Totally agree. Bought it cause I liked the v-twin shape on the side and it was in original clean shape. I never knew what it was for till yesterday.Cabe members rock.  Definately for the 16inch police bike.


----------



## Rambler (Jan 13, 2017)

kreika said:


> Totally agree. Bought it cause I liked the v-twin shape on the side and it was in original clean shape. I never knew what it was for till yesterday.Cabe members rock.  Definately for the 16inch police bike.




Chris,
Your tank is definitely for the tricycle not the bicycle. Your tank has the brackets that support the luggage compartment on the back of the tricycle version. The bicycle version does not have those brackets.


----------



## kreika (Jan 13, 2017)

Rambler said:


> Chris,
> Your tank is definitely for the tricycle not the bicycle. Your tank has the brackets that support the luggage compartment on the back of the tricycle version. The bicycle version does not have those brackets.



Ok. I looked at the pics.  The tricycle(at least one The of pics)looks like it had a hole where the seat post went through the engine section about mid way up.  Mine doesn't have this so I figured must be for the bike. My mistake. Thanks for the clarification.


----------



## kreika (Jan 13, 2017)

Rambler said:


> Chris,
> Your tank is definitely for the tricycle not the bicycle. Your tank has the brackets that support the luggage compartment on the back of the tricycle version. The bicycle version does not have those brackets.

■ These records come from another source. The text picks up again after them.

/-! ### O8 -/

/-- Settles O8: the entry that was read is spelt by bytes that fit, and its own bytes fit and spell it again. -/
theorem entriesReadBackAsStored : Obligations.EntriesReadBackAsStored := by
  unfold Obligations.EntriesReadBackAsStored
  intro bs i
  have hlt := entryByte_lt bs i
  refine ⟨?_, ?_, ?_, ?_, ?_, ?_, ?_, ?_, ?_, ?_, stopSetAt_stopSetBytes _⟩
  · intro e h
    obtain ⟨hfit, rfl⟩ := readRankEntry_eq_some_iff.1 h
    exact readRankEntry_eq_some_iff.2 (rankEntryBytes_readBack hlt hfit)
  · intro e h
    obtain ⟨hfit, rfl⟩ := readStopEntry_eq_some_iff.1 h
    exact readStopEntry_eq_some_iff.2 (stopEntryBytes_readBack hlt hfit)
  · intro e h
    obtain ⟨hfit, rfl⟩ := readSlotEntry_eq_some_iff.1 h
    exact readSlotEntry_eq_some_iff.2 (slotEntryBytes_readBack (slotByte_lt bs i) hfit)
  · intro e h
    obtain ⟨hfit, rfl⟩ := readReturnEntry_eq_some_iff.1 h
    exact returnEntryBytes_readBack hfit (byteAt_lt _ _)
  · intro e h
    obtain ⟨hfit, rfl⟩ := readPortEntry_eq_some_iff.1 h
    exact readPortEntry_eq_some_iff.2 (portEntryBytes_readBack hlt hfit)
  · intro e h
    obtain ⟨hfit, rfl⟩ := readLinkEntry_eq_some_iff.1 h
    exact readLinkEntry_eq_some_iff.2 (linkEntryBytes_readBack hlt hfit)
  · intro e h
    obtain ⟨hfit, rfl⟩ := readRailEntry_eq_some_iff.1 h
    exact readRailEntry_eq_some_iff.2 (railEntryBytes_readBack hlt hfit)
  · intro e h
    obtain ⟨hfit, rfl⟩ := readExprEntry_eq_some_iff.1 h
    exact readExprEntry_eq_some_iff.2 (exprEntryBytes_readBack hlt hfit)
  · intro w h
    obtain ⟨hfit, rfl⟩ := readMuteEntry_eq_some_iff.1 h
    exact readMuteEntry_eq_some_iff.2 (muteEntryBytes_readBack hlt hfit)
  · intro q h
    exact ⟨holderOfCode_readBack q, (holderOfCode_eq_some_iff.1 h).symm⟩

end Sys2Proof.Proofs.Entries
end

section
/-! PROOFS. The reads and writes of the tables that store an entry and do nothing else: TABLE_READ (O7), the five tables
of CONFIG (O11), COMBINATION and MUTE (O13), and the reads of the sounding table (O21). -/

namespace Sys2Proof.Proofs.Tables

open Sys2Proof.Machine Sys2Proof.Proofs.ServicePort Sys2Proof.Proofs.Reads Sys2Proof.Proofs.Entries
open Sys2Proof.Proofs.Claims

/-! ### TABLE_READ (O7) -/
section TableRead

variable {s : State} (hfree : PortFree s)
include hfree

/-- A read with one index byte. -/
theorem exec_tableRead_one {t : Byte} {i : Nat} (hi : i < 256) (ht : indexLength t.toNat = 1) {entry : List Byte}
    (h : readEntry (idleFill s) t.toNat i 0 = okWith entry) :
    exec (.tableRead [t, byte i]) s = .next (answered s .ok entry) := by
  refine exec_answers rfl hfree rfl rfl ?_
  change tableReadWork [t, byte i] (idleFill s) = _
  have hlength : ¬ [t, byte i].length ≠ 1 + indexLength (byteAt [t, byte i] 0) := by
    rw [not_not]
    exact congrArg (1 + ·) ht.symm
  have hindex : byteAt [t, byte i] 1 = i := toNat_byte hi
  rw [tableReadWork, if_neg hlength, hindex]
  exact congrArg (Prod.mk _) h

/-- A read with two index bytes. -/
theorem exec_tableRead_two {t : Byte} {i j : Nat} (hi : i < 256) (hj : j < 256) (ht : indexLength t.toNat = 2)
    {entry : List Byte} (h : readEntry (idleFill s) t.toNat i j = okWith entry) :
    exec (.tableRead [t, byte i, byte j]) s = .next (answered s .ok entry) := by
  refine exec_answers rfl hfree rfl rfl ?_
  change tableReadWork [t, byte i, byte j] (idleFill s) = _
  have hlength : ¬ [t, byte i, byte j].length ≠ 1 + indexLength (byteAt [t, byte i, byte j] 0) := by
    rw [not_not]
    exact congrArg (1 + ·) ht.symm
  have hi' : byteAt [t, byte i, byte j] 1 = i := toNat_byte hi
  have hj' : byteAt [t, byte i, byte j] 2 = j := toNat_byte hj
  rw [tableReadWork, if_neg hlength, hi', hj']
  exact congrArg (Prod.mk _) h

/-- A read refused: its length is not that of its table, or the table has no such entry. -/
theorem exec_tableRead_range {params : List Byte} (h : params.length = 1 + indexLength (byteAt params 0) →
      readEntry (idleFill s) (byteAt params 0) (byteAt params 1) (byteAt params 2) = withStatus .range) :
    exec (.tableRead params) s = .next (answered s .range []) := by
  refine exec_refuses rfl hfree rfl rfl ?_
  change tableReadWork params (idleFill s) = _
  rw [tableReadWork]
  split
  · rfl
  · next hlength => rw [h (not_not.1 hlength)]; rfl

end TableRead

theorem portAnswer_of_portCode (s : State) (p : PortId) {n m : Nat} (h : n ≤ m) (entry : ConsolePort → List Byte) :
    portAnswer s (portCode p) (within 0 m n) entry = okWith (entry (portAt s p)) := by
  rw [within_of_le h, portAnswer_of_code]

theorem portAnswer_beyond (s : State) {code n m : Nat} (h : (code ≠ 1 ∧ code ≠ 2) ∨ m < n)
    (entry : ConsolePort → List Byte) : portAnswer s code (within 0 m n) entry = withStatus .range := by
  unfold portAnswer
  split
  · rfl
  · next p hp =>
    have hn : m < n := h.resolve_left fun hcode => by rw [portOfCode_eq_none_iff.mpr hcode] at hp; cases hp
    exact entry_beyond hn _

/-- A code above 11 names no table. -/
theorem readEntry_of_no_table (s : State) {table : Nat} (h : 11 < table) (i j : Nat) :
    readEntry s table i j = withStatus .range := by
  unfold readEntry
  split <;> first | omega | rfl

/-- Settles O7: each table's read by its index, in the table or beyond it. -/
theorem tableReadAnswersStoredEntry : Obligations.TableReadAnswersStoredEntry := by
  unfold Obligations.TableReadAnswersStoredEntry
  intro s hfree
  refine ⟨?_, ?_, ?_, ?_, ?_, ?_, ?_, ?_, ?_, ?_, ?_, ?_, ?_, ?_⟩
  · exact fun r hr => exec_tableRead_one hfree (by omega) rfl (entry_of_within (by omega) _)
  · exact fun n hn => exec_tableRead_one hfree (by omega) rfl (entry_of_within (by omega) _)
  · intro p i hi
    have h := exec_tableRead_two (t := 2) hfree (portCode_lt p) (j := i) (by omega) rfl
      (portAnswer_of_portCode (idleFill s) p (m := 63) (by omega) fun c => slotEntryBytes (slotAt c i))
    cases p <;> exact h
  · intro p i hi
    have h := exec_tableRead_two (t := 3) hfree (portCode_lt p) (j := i) (by omega) rfl
      (portAnswer_of_portCode (idleFill s) p (m := 31) (by omega) fun c => returnEntryBytes (returnAt c i))
    cases p <;> exact h
  · intro p
    have h := exec_tableRead_one (t := 4) hfree (portCode_lt p) rfl
      (portAnswer_of_code (idleFill s) p fun c => portEntryBytes c.entry)
    cases p <;> exact h
  · exact fun l hl => exec_tableRead_one hfree (by omega) rfl (entry_of_within (by omega) _)
  · exact fun k hk => exec_tableRead_one hfree (by omega) rfl (entry_of_within (by omega) _)
  · exact fun d hd => exec_tableRead_one hfree (by omega) rfl (entry_of_within (by omega) _)
  · intro v c hv hc
    refine exec_tableRead_two hfree (by omega) (by omega) rfl ?_
    change entryAnswer (within 0 15 v && within 0 39 c) _ = _
    rw [within_of_le (by omega), Bool.true_and, entry_of_within (by omega)]
    rfl
  · intro n hn hn'
    refine exec_tableRead_one hfree (by omega) rfl ?_
    change entryAnswer (decide (1 ≤ n) && decide (n ≤ 15)) _ = _
    rw [decide_eq_true hn, decide_eq_true (by omega : n ≤ 15)]
    rfl
  · exact fun e he => exec_tableRead_one hfree (by omega) rfl (entry_of_within (by omega) _)
  · intro w hw
    refine exec_tableRead_one hfree (by omega) rfl ((entry_of_within (by omega) _).trans ?_)
    rw [look_lt _ _ hw]
    rfl
  · intro r hr hr'
    refine exec_tableRead_range hfree fun _ => ?_
    have hindex : byteAt [0, byte r] 1 = r := toNat_byte hr'
    rw [hindex]
    exact entry_beyond hr _
  · intro params table i j h
    refine exec_tableRead_range hfree fun hlength => ?_
    have hlength' : ¬ params.length ≠ (if table = 2 ∨ table = 3 ∨ table = 8 then 3 else 2) := by
      rw [not_not, hlength, indexLength]
      split <;> rfl
    have hread (n : Nat) (ht : table = n) (hn : readEntry (idleFill s) n i j = withStatus .range) :
        readEntry (idleFill s) table i j = withStatus .range := ht ▸ hn
    rcases h.resolve_left hlength' with
      h | ⟨ht, h⟩ | ⟨ht, h⟩ | ⟨ht, h⟩ | ⟨ht, h⟩ | ⟨ht, h⟩ | ⟨ht, h⟩ | ⟨ht, h⟩
        | ⟨ht, h⟩ | ⟨ht, h⟩ | ⟨ht, h⟩ | ⟨ht, h⟩
    · exact readEntry_of_no_table _ h i j
    · exact hread 0 ht (entry_beyond h _)
    · exact hread 2 ht (portAnswer_beyond (idleFill s) h fun c => slotEntryBytes (slotAt c j))
    · exact hread 3 ht (portAnswer_beyond (idleFill s) h fun c => returnEntryBytes (returnAt c j))
    · exact hread 4 ht (portAnswer_beyond (n := 0) (m := 0) (idleFill s) (.inl h) fun c => portEntryBytes c.entry)
    · exact hread 5 ht (entry_beyond h _)
    · exact hread 6 ht (entry_beyond h _)
    · exact hread 7 ht (entry_beyond h _)
    · refine hread 8 ht ?_
      change entryAnswer (within 0 15 i && within 0 39 j) _ = _
      rcases h with h | h
      · rw [within_eq_false h]
        rfl
      · rw [within_eq_false h, Bool.and_false]
        rfl
    · refine hread 9 ht ?_
      change entryAnswer (decide (1 ≤ i) && decide (i ≤ 15)) _ = _
      rcases h with h | h
      · rw [h]
        rfl
      · rw [decide_eq_false (by omega : ¬ i ≤ 15), Bool.and_false]
        rfl
    · exact hread 10 ht (entry_beyond h _)
    · exact hread 11 ht (entry_beyond h _)

/-! ### The five tables of CONFIG (O11) -/

theorem slotBytesFit_iff {params : List Byte} :
    SlotBytesFit (byteAt params) ↔ byteAt params 1 ≤ 63 ∧ SlotBytesFit (slotByte params 2) := by
  simp [SlotBytesFit, slotByte, entryByte]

My mistake....for the trike. Sorry bout that.


----------



## JimK (Jan 13, 2017)

kreika said:


> My mistake....for the trike. Sorry bout that.

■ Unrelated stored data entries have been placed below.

-- ==== Sys2Proof/Machine/Sas.lean ====
section
/-! DEFINITION. SA slots, windows, channels, seams, limits, cold entries, SCI maps and slice restart: the commands of chapter 05 and their events. -/

namespace Sys2Proof.Machine

/-! ### Staging (05 R140 to R142, R151) -/

/-- The limits that a transmit SA is staged with: a 0 takes the default of Table 05-6. -/
def stagedLimits (dir suite soft hard : Nat) : Nat × Nat :=
  if dir = 0 then (if soft = 0 then defSoft suite else soft, if hard = 0 then defHard suite else hard) else (soft, hard)

/-- The limits of a staged SA are refused (05 R151). -/
def badStagedLimits (dir suite next soft hard : Nat) : Bool :=
  if dir = 0 then decide (soft > hard) || decide (hard > spentPn suite) || decide (next ≥ hard) else soft != 0 || hard != 0

/-- SA_STAGE: the ticket is consumed and the buffer fills (05 R140, R142). -/
def doSaStage (b : Sub) (buf ticket : Nat) (image : Bytes) (d : Dev) : Dev :=
  let dir := fld (byteAt image 0) 0 0
  let suite := fld (byteAt image 0) 5 4
  let next := leAt image 24 8
  let lim := stagedLimits dir suite (leAt image 32 8) (leAt image 40 8)
  let found := d.keys.tickets.find? (fun t => t.handle == ticket)
  let key := match found with | some t => t.key | none => []
  eguards b 3
    [((d.getStage buf).state != 0, stBUSY),
     (found.isNone, stNO_TICKET),
     (dir == 0 && !(found.map (fun t => t.fresh)).getD false, stNOT_FRESH),
     (key.length != suiteKeyLen suite, stBAD_SUITE),
     (badStagedLimits dir suite next lim.1 lim.2, stBAD_LIMIT)]
    (fun d =>
      let d := { d with keys := { d.keys with tickets := d.keys.tickets.filter (fun t => t.handle != ticket) } }
      d.setStage buf
        { state := 1, src := 0, sub := some b,
          image := { state := .basting, dir := dir, suite := suite, ssci := leAt image 4 4, salt := leAt image 8 12, key := key },
          live := { nextPn := next, softPn := lim.1, hardPn := lim.2 } }) d

/-- SA_STAGE. -/
def execSaStage (b : Sub) (buf ticket : Nat) (image : Bytes) (s : State) : Host.Outcome State Fault Refusal :=
  done s (doSaStage b buf ticket image)

/-- SA_STAGEPIN: a PARKED entry becomes STAGED and the buffer fills from it (05 R140, R158). DESIGN CHOICE: an entry already in FAULT
answers COLD_FAULT (05 Table 05-4 gives it no status; log entry 44). -/
def doSaStagepin (b : Sub) (buf cold : Nat) (d : Dev) : Dev :=
  let e := d.getCold cold
  eguards b 3
    [((d.getStage buf).state != 0, stBUSY),
     (!coldHas cold d || (e.state != 1 && e.state != 4), stNO_ENTRY),
     (e.state == 4, stCOLD_FAULT)]
    (fun d =>
      let r := coldWrite cold (fun e => { e with state := 2, stage := buf }) d
      if !r.1 then complete b 3 stCOLD_FAULT [] r.2
      else
        r.2.setStage buf
          { state := 1, src := 1, sub := some b,
            image := { state := .basting, dir := e.dir, suite := e.suite, ssci := e.ssci, salt := e.salt, key := e.key, coldIdx := some cold },
            live := { nextPn := e.nextPn, softPn := e.softPn, hardPn := e.hardPn, ctr := e.ctr } }) d

/-- SA_STAGEPIN. -/
def execSaStagepin (b : Sub) (buf cold : Nat) (s : State) : Host.Outcome State Fault Refusal := done s (doSaStagepin b buf cold)

/-- A buffer's fill ends: READY, or EMPTY with a key-bus or DDR5 fault (05 R140, R159). A fault of a fill from a cold entry is an
uncorrectable error in the entry's sector, which the MEC counts and declares (11 R323, R331). -/
def doStageFill (buf : Nat) (fault : Bool) (d : Dev) : Dev :=
  let x := d.getStage buf
  match x.state, x.sub with
  | 1, some b =>
    match x.src, x.image.coldIdx with
    | 1, some i =>
      let o := coldOpen i d
      let r := if o.1 && fault then (false, fetchFailed (0, coldSector i d, 1) (markBad 100 0 (512 * coldSector i d) o.2)) else o
      if !r.1 then complete b 3 stCOLD_FAULT [] ((coldFail i r.2).setStage buf {})
      else complete b 3 stOK [] (r.2.setStage buf { x with state := 2, sub := none })
    | _, _ =>
      if fault then complete b 3 stKEY_FAULT [] (d.setStage buf {})
      else complete b 3 stOK [] (d.setStage buf { x with state := 2, sub := none })
  | _, _ => d

/-- STAGE_FILL_COMPLETE. -/
def execStageFillComplete (buf : Nat) (fault : Bool) (s : State) : Host.Outcome State Fault Refusal := done s (doStageFill buf fault)

/-- SA_UNSTAGE: the buffer is EMPTY, a fill in progress ABORTED first (05 R140). -/
def doSaUnstage (b : Sub) (buf : Nat) (d : Dev) : Dev := complete b 3 stOK [] (clearStage buf d)

/-- SA_UNSTAGE. -/
def execSaUnstage (b : Sub) (buf : Nat) (s : State) : Host.Outcome State Fault Refusal := done s (doSaUnstage b buf)

/-- COLD_ERASE (05 Table 05-4). DESIGN CHOICE: an index that the database does not hold answers NO_ENTRY, and an EMPTY entry answers
OK and changes nothing (log entry 44). In a doubtful subtree the access fails as R332 gives it. -/
def doColdErase (b : Sub) (cold : Nat) (d : Dev) : Dev :=
  let st := (d.getCold cold).state
  eguards b 3 [(!coldHas cold d, stNO_ENTRY), (st == 2 || st == 3, stIN_USE)]
    (fun d =>
      if st = 0 then complete b 3 stOK [] d
      else
        let r := coldWrite cold (fun _ => {}) d
        complete b 3 (if r.1 then stOK else stCOLD_FAULT) [] r.2) d

/-- COLD_ERASE. -/
def execColdErase (b : Sub) (cold : Nat) (s : State) : Host.Outcome State Fault Refusal := done s (doColdErase b cold)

That's OK. The trike is way cooler anyway.

JimK


----------



## Rambler (Jan 13, 2017)

kreika said:


> Ok. I looked at the pics.  The tricycle(at least one The of pics)looks like it had a hole where the seat post went through the engine section about mid way up.  Mine doesn't have this so I figured must be for the bike. My mistake. Thanks for the clarification.




You do have a point there.  I did not consider the seat post location.  Though what would the brackets be for if not the rear luggage compartment?  Looking very closely, all the images posted so far on this thread still do not look exactly the same as your tank. I even did a google search and did not turn up any identical to yours. So I suppose the jury is out on this one until we can make a 100% positive identification.


----------



## cr250mark (Jan 13, 2017)

There are a few examples of tricycle version on tricycle fetish. 
Definetly Evans. 
Nice find.


----------



## kreika (Jan 13, 2017)

Cool thanks. If somebody had the trike super clean but missing this. I'd love to make their day!!!!


----------



## Jonny Mags (Jul 11, 2017)

Finding the husk for this piece may be difficult. I make custom stuff out weird and or broke stuff. If this is for sale I may be interested. I have piles of stuff too if youre a trader.
Thanks
JM


----------



## kreika (Jul 11, 2017)

Cool thanks!


----------